- [Exercise inputs]:
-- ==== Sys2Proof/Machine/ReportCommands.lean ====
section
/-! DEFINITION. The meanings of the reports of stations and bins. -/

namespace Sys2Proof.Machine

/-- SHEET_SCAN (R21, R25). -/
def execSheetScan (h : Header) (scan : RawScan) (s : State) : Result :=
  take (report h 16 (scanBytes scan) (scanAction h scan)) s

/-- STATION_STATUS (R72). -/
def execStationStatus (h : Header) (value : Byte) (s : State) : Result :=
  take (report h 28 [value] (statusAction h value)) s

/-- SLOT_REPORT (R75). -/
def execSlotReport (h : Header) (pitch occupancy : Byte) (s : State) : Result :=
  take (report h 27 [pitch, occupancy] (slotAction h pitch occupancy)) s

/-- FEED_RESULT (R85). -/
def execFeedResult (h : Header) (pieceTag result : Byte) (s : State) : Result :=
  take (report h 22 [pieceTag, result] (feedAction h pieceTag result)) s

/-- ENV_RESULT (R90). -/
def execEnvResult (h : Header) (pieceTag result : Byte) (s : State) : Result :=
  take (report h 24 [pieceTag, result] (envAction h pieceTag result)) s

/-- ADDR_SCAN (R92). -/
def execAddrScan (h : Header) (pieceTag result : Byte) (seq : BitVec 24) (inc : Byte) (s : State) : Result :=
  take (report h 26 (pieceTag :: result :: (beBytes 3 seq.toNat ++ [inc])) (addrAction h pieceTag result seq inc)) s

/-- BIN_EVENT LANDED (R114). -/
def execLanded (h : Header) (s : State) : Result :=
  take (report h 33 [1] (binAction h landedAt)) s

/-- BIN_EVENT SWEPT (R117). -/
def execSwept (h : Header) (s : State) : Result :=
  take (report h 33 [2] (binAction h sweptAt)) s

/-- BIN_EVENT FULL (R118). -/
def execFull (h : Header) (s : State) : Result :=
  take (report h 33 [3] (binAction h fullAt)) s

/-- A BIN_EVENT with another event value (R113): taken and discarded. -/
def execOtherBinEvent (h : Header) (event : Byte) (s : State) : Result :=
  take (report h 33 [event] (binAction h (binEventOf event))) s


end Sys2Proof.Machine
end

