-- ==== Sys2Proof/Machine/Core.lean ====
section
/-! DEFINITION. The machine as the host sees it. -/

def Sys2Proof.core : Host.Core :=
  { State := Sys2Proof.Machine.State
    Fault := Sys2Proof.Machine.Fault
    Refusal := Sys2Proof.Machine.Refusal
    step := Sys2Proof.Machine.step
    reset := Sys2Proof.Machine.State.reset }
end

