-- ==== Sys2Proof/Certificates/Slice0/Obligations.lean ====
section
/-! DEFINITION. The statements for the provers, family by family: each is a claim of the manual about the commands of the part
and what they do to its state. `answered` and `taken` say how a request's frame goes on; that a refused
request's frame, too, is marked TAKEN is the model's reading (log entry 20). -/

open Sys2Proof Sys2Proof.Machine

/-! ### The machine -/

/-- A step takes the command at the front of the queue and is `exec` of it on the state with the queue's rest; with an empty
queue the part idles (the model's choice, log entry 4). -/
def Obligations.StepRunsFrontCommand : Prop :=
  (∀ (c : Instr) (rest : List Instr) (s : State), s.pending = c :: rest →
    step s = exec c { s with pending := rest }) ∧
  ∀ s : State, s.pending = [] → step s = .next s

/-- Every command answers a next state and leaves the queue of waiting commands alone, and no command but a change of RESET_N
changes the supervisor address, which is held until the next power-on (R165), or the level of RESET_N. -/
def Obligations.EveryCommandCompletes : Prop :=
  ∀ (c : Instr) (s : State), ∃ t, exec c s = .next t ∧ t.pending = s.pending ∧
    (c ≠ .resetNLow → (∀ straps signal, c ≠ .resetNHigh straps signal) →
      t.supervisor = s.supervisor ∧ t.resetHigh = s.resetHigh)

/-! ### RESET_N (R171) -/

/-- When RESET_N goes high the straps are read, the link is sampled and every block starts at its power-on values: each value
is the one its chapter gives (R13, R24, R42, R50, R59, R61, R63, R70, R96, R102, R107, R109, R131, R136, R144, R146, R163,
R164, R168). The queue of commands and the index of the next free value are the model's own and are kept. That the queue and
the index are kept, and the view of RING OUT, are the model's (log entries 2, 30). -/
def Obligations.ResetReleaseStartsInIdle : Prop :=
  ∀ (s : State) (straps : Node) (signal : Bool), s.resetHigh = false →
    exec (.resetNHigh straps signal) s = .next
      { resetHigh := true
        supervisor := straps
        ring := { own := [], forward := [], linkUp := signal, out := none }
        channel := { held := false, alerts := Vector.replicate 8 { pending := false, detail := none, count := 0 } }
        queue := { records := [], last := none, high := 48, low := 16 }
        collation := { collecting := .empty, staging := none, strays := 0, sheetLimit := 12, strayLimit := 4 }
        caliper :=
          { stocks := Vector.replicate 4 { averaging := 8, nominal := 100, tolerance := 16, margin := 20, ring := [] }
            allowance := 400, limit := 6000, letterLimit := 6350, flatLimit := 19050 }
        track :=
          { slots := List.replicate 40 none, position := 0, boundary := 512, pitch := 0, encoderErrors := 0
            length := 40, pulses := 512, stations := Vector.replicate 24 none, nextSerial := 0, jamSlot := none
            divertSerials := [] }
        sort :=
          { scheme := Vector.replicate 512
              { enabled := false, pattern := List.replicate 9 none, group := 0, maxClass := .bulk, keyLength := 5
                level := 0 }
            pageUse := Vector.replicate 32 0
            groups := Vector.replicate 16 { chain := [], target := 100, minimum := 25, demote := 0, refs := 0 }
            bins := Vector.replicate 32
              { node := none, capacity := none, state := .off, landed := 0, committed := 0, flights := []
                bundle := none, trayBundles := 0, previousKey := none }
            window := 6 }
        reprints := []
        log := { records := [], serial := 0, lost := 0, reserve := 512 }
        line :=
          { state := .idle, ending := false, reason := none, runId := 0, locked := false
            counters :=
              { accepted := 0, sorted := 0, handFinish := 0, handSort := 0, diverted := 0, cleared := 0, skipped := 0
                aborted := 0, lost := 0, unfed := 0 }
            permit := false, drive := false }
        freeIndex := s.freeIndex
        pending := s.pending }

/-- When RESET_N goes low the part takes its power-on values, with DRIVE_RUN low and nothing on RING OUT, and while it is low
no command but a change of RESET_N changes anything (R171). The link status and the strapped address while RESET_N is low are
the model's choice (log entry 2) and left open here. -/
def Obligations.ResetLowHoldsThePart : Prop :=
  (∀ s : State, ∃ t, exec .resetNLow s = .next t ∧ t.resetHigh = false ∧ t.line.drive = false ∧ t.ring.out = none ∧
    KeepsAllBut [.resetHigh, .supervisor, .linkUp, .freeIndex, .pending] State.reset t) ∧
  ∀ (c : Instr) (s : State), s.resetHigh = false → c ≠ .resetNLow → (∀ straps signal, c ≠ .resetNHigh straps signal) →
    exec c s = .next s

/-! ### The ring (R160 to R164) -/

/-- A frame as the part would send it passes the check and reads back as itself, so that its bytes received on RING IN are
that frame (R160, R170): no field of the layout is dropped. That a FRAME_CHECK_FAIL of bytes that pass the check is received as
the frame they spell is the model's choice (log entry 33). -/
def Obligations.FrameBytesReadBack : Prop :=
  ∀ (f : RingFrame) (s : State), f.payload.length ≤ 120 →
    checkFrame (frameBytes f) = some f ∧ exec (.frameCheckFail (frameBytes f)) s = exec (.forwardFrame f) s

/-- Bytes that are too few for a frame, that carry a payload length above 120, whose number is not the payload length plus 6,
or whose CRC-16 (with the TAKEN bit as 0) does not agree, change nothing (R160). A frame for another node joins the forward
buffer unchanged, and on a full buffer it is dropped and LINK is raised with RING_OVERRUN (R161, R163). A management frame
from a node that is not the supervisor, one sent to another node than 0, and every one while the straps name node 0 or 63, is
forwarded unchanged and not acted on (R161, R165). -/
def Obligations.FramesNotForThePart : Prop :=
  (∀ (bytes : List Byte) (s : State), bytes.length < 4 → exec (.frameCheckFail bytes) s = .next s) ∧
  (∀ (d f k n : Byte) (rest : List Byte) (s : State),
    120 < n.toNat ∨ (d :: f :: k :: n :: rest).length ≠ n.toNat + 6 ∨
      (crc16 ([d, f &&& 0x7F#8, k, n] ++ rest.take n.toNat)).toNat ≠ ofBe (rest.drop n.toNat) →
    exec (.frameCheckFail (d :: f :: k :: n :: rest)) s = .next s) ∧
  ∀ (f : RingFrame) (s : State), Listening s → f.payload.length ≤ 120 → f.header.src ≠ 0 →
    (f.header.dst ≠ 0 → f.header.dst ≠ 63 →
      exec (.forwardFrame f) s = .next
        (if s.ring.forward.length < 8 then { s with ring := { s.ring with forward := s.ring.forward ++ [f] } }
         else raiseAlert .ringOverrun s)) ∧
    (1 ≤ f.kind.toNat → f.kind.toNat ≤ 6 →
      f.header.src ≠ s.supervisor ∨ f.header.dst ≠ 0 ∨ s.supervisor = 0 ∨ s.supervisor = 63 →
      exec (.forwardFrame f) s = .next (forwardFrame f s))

- [Task prompt]:
Copy every line of the listing that includes the string "straps".

- [Problem solution]:
    (c ≠ .resetNLow → (∀ straps signal, c ≠ .resetNHigh straps signal) →
/-- When RESET_N goes high the straps are read, the link is sampled and every block starts at its power-on values: each value
  ∀ (s : State) (straps : Node) (signal : Bool), s.resetHigh = false →
    exec (.resetNHigh straps signal) s = .next
        supervisor := straps
  ∀ (c : Instr) (s : State), s.resetHigh = false → c ≠ .resetNLow → (∀ straps signal, c ≠ .resetNHigh straps signal) →
from a node that is not the supervisor, one sent to another node than 0, and every one while the straps name node 0 or 63, is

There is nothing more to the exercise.